Hello, I am interested in obtaining and quantifying the haplotypes (of only a gene) present in a FASTQ file. Currently, I have high-confidence variant calls in a vcf (performed from short read WGS) but it is unphased. I do have cDNA ONT long reads spanning the whole regions that I would like to use to obtain the haplotypes.
So far I have build a vg graph with a reference assembly (fasta) and an unphased vcf, after indexing I have mapped my long-reads FASTQ files to the graph. My expectation was that after this I could extract the haplotypes and later quantify them. However, now after going through the github issues I am not sure if it is possible to extract the haplotypes without an already phased vcf.
I would appreciate any recommendation or insights. Thanks a lot.
What I mean is: from a set of long reads and a pangenome with no haplotype paths (because it was built with unphased vcf) obtain the different haplotypes a sample has (each of which should be represented by different groups of long reads). In other words, I see it like adding the haplotype paths to the pangenome based on my long reads. With this then I'd like to quantify how many reads are aligning to each haplotype path.

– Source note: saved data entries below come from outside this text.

-- ==== Sys2Proof/WellFormed.lean ====
section
/-! DEFINITION. What is well formed. The operands of an instruction are well formed by their types
(spec/30_encoding.md R83: every value of a variable field is legal; spec/10_state.md R21: an index
is in range by construction), so the check on an instruction is on its WORD: it is well formed when
it selects a row of the opcode map (R85), and unimplemented otherwise (R86). The constraints on the
parameters are `Params.Legal` (R8). -/

namespace Sys2Proof

/-- The four formats of R83. -/
inductive Format where
  /-- No operand. -/
  | z
  /-- A 12-bit address. -/
  | a
  /-- A register and an immediate. -/
  | xi
  /-- Two registers and a literal low nibble. -/
  | xy
  deriving DecidableEq, Repr

/-- One row of the opcode map (R85). -/
structure OpcodeRow where
  mnemonic : String
  format : Format
  mask : Word
  pattern : Word
  deriving DecidableEq, Repr

/-- The complete opcode map, row for row (R85). -/
def opcodeMap : List OpcodeRow :=
  [ ⟨"NOP", .z, 0xFFFF#16, 0x0000#16⟩,
    ⟨"CLS", .z, 0xFFFF#16, 0x00E0#16⟩,
    ⟨"RET", .z, 0xFFFF#16, 0x00EE#16⟩,
    ⟨"JMP nnn", .a, 0xF000#16, 0x1000#16⟩,
    ⟨"CALL nnn", .a, 0xF000#16, 0x2000#16⟩,
    ⟨"SKIP-EQ Vx,nn", .xi, 0xF000#16, 0x3000#16⟩,
    ⟨"SKIP-NEQ Vx,nn", .xi, 0xF000#16, 0x4000#16⟩,
    ⟨"SKIP-EQ Vx,Vy", .xy, 0xF00F#16, 0x5000#16⟩,
    ⟨"SET Vx,nn", .xi, 0xF000#16, 0x6000#16⟩,
    ⟨"ADD Vx,nn", .xi, 0xF000#16, 0x7000#16⟩,
    ⟨"COPY Vx,Vy", .xy, 0xF00F#16, 0x8000#16⟩ ]

/-- `w` selects the row: `w AND mask = match` (R85). -/
def OpcodeRow.selects (r : OpcodeRow) (w : Word) : Bool :=
  w &&& r.mask == r.pattern

/-- The word is an instruction: some row selects it (R86). -/
def wordWellFormed (w : Word) : Bool :=
  opcodeMap.any (·.selects w)

/-- Which row of the opcode map an instruction belongs to, in the map's order. -/
def Instr.rowIndex : Instr → Fin 11
  | .nop => 0
  | .cls => 1
  | .ret => 2
  | .jmp _ => 3
  | .call _ => 4
  | .skipEqImm _ _ => 5
  | .skipNeqImm _ _ => 6
  | .skipEqReg _ _ => 7
  | .setImm _ _ => 8
  | .addImm _ _ => 9
  | .copyReg _ _ => 10

/-- The row of the opcode map an instruction belongs to. -/
def Instr.row (i : Instr) : OpcodeRow :=
  opcodeMap[i.rowIndex]

end Sys2Proof
end

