/-- R161; the count is the spec's inference. -/
def Obligations.CounterFloorsAtZeroAfterKTicks : Prop :=
  ∀ (k : Nat) (s : State), s.running →
    (timerStep^[k] s).dt.toNat = s.dt.toNat - k ∧ (timerStep^[k] s).st.toNat = s.st.toNat - k ∧
    timerStep^[k] s = { s with dt := (timerStep^[k] s).dt, st := (timerStep^[k] s).st }

/-- R162 and its consequences, which the spec marks as derived. -/
def Obligations.OneCuePerCountdown : Prop :=
  ∀ (k : Nat) (s : State), s.running →
    (timerCue (timerStep^[k] s) = true ↔ s.st.toNat = k + 1)

/-- R166, marked derived in the spec. -/
def Obligations.TimerStepCommutesWithAGoodStep : Prop :=
  ∀ (p : Params) (s t : State), s.running → instructionStep p s = .next t → t.running →
    instructionStep p (timerStep s) = .next (timerStep t) ∧ timerCue t = timerCue s

/-- R193, the check being the spec's decision D14. -/
def Obligations.HostLoadWritesAllOrNothing : Prop :=
  ∀ (p : Params) (bytes : List Byte) (s : State), Memory.wf p s.mem = true →
    (p.startAddr.toNat + bytes.length ≤ p.memSize →
      ∃ t, perform p (.load bytes) s = .next (t, .ok) ∧
        (∀ (k : Nat) (h : k < bytes.length),
          Memory.peek p t.mem (p.startAddr.toNat + k) = bytes[k]) ∧
        (∀ a, a < p.startAddr.toNat ∨ p.startAddr.toNat + bytes.length ≤ a →
          Memory.peek p t.mem a = Memory.peek p s.mem a) ∧
        t = { s with mem := t.mem }) ∧
    (p.memSize < p.startAddr.toNat + bytes.length →
      perform p (.load bytes) s = .next (s, .refused))

/-- R194 and R195, resting on the spec's decisions D11 and D12. -/
def Obligations.HostKeyAndTimerWritesChangeOnlyTheirTarget : Prop :=
  (∀ (p : Params) (k : Nat) (b : Bool) (s : State), s.keys.length = p.keyCount →
    (k < p.keyCount → ∃ t, perform p (.setKey k b) s = .next (t, .ok) ∧
      t.keys[k]? = some b ∧ (∀ j, j ≠ k → t.keys[j]? = s.keys[j]?) ∧
      t = { s with keys := t.keys }) ∧
    (p.keyCount ≤ k → perform p (.setKey k b) s = .next (s, .refused))) ∧
  (∀ (p : Params) (v : Byte) (s : State),
    perform p (.setTimer .delay v) s = .next ({ s with dt := v }, .ok) ∧
    perform p (.setTimer .sound v) s = .next ({ s with st := v }, .ok))

/-- R35, R196 and R197, resting on the spec's decisions D10 and D13. -/
def Obligations.ReadPortsReturnTheCellsAndChangeNothing : Prop :=
  ∀ (p : Params) (s : State),
    (∃ cells, perform p .readFramebuffer s = .next (s, .cells cells) ∧ cells.length = 2048 ∧
      ∀ (cx : Fin fbW) (cy : Fin fbH),
        cells[cy.val * 64 + cx.val]? = some (pixel s cx cy) ∧
        fbCell s (fbIndex cx cy) = pixel s cx cy) ∧
    perform p .observe s = .next (s, .observed s)

/-- R177, the spec's decision D6; by induction over the operations. -/
def Obligations.LatchHoldsUntilReset : Prop :=
  ∀ (p : Params) (ops : List Op) (s t : State) (rs : List Report) (r : FaultRecord),
    s.fault = some r → (∀ op ∈ ops, op.resets = false) → runOps p ops s = .next (t, rs) →
    t = { s with mem := t.mem, keys := t.keys, dt := t.dt, st := t.st }

/-- R206 and R177 (the spec's decision D6): the latch is never cleared by a step, so looking at the
end of a run is enough. `endsWell` and `runToLatch` are the model's (log entry 5); the plain steps
are `runOps`. -/
def Obligations.EndsWellIsKPlainStepsThatEndRunning : Prop :=
  (∀ (p : Params) (k : Nat) (s t : State),
    endsWell p k s t ↔
      (∃ rs, runOps p (List.replicate k .instructionStep) s = .next (t, rs)) ∧ t.running) ∧
  (∀ (p : Params) (k : Nat) (s t : State), endsWell p k s t →
    runOps p (List.replicate k .instructionStep) s = .next (t, List.replicate k .ok)) ∧
  (∀ (p : Params) (k : Nat) (s t : State) (rs : List Report) (r : FaultRecord),
    runOps p (List.replicate k .instructionStep) s = .next (t, rs) → t.fault = some r →
    runToLatch p (k + 1) s = .fault (.halted r))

I am not really sure what do you mean with "read alignments themselves" in this context. Could I extract the set of nodes that each read is using for the alignment, to build the haplotypes manually somehow?
Thanks
The read alignment is a path through the graph, so in that sense, I think the read alignment might be the path you are looking for. For downstream inference, however, the main tool that's around is
rpvg
, which is designed around the assumption that you already have haplotypes that you can project transcripts onto. Apart fromrpvg
, you could do simple transcript counting by hacking on GAF output, but not the more sophisticated EM-based methods that account for gene families with similar sequences.Have I also gathered correctly that you also do not have existing annotations for this genome? If not, VG might not be the best choice for you.
vg mpmap
, which is the spliced aligner in VG, relies more heavily on existing annotations than most linear reference spliced aligners do. I would expect relatively poor detection of splice junctions without good existing annotations.Just to be more explicit: I am working with a polyploid monoexonic gene whose boundaries are well annotated. I have many cDNA ONT reads (full of technical errors) that I want to use to obtain the different haplotypes found in each sample. Due to the error rate of ONT I can only trust the variants that I called using short read WGS.
1) If with my (unphased) vcf and my fasta reference I construct a pangenome of this gene and then map the ONT reads, from the .gam can I obtain a series of sequences representing the different paths that my reads follow without being affected by the technical errors? In other words, if my sample has 4 different haplotypes, with the alignment can I obtain 4 single haplotype sequences strictly following the graph sequences or I will get many more sequences due to the errors in the reads?
2) My plan was, after obtaining the different haplotypes, do a MSA and use it to create a pangenome with the haplotypes embedded so I can use rpvg to quantify how many reads have generated each haplotype. Would this be correct?
Thanks for the patience and help!
If your reads have errors that look similar to variants, you can certainly get alignment paths that correspond to non-biological transcript paths. You haven't provided any phasing data, so the graph can't really have any knowledge of what the allowable combinations of variants are. Ideally, there are fewer non-biological paths than there are biological ones, but it's a non-trivial inference problem to sort out what the true paths are. If the error rate, transcript length, and heterozygosity are favorable enough, you might be able to just take the most frequent paths. That won't always be possible though.
So if I manually correct the reads so they only include biological variation (that is also included in the graph) then I can manually extract the paths from the alignments and extract the haplotypes, right?
Yes, error-free reads will generally follow the path of the transcript.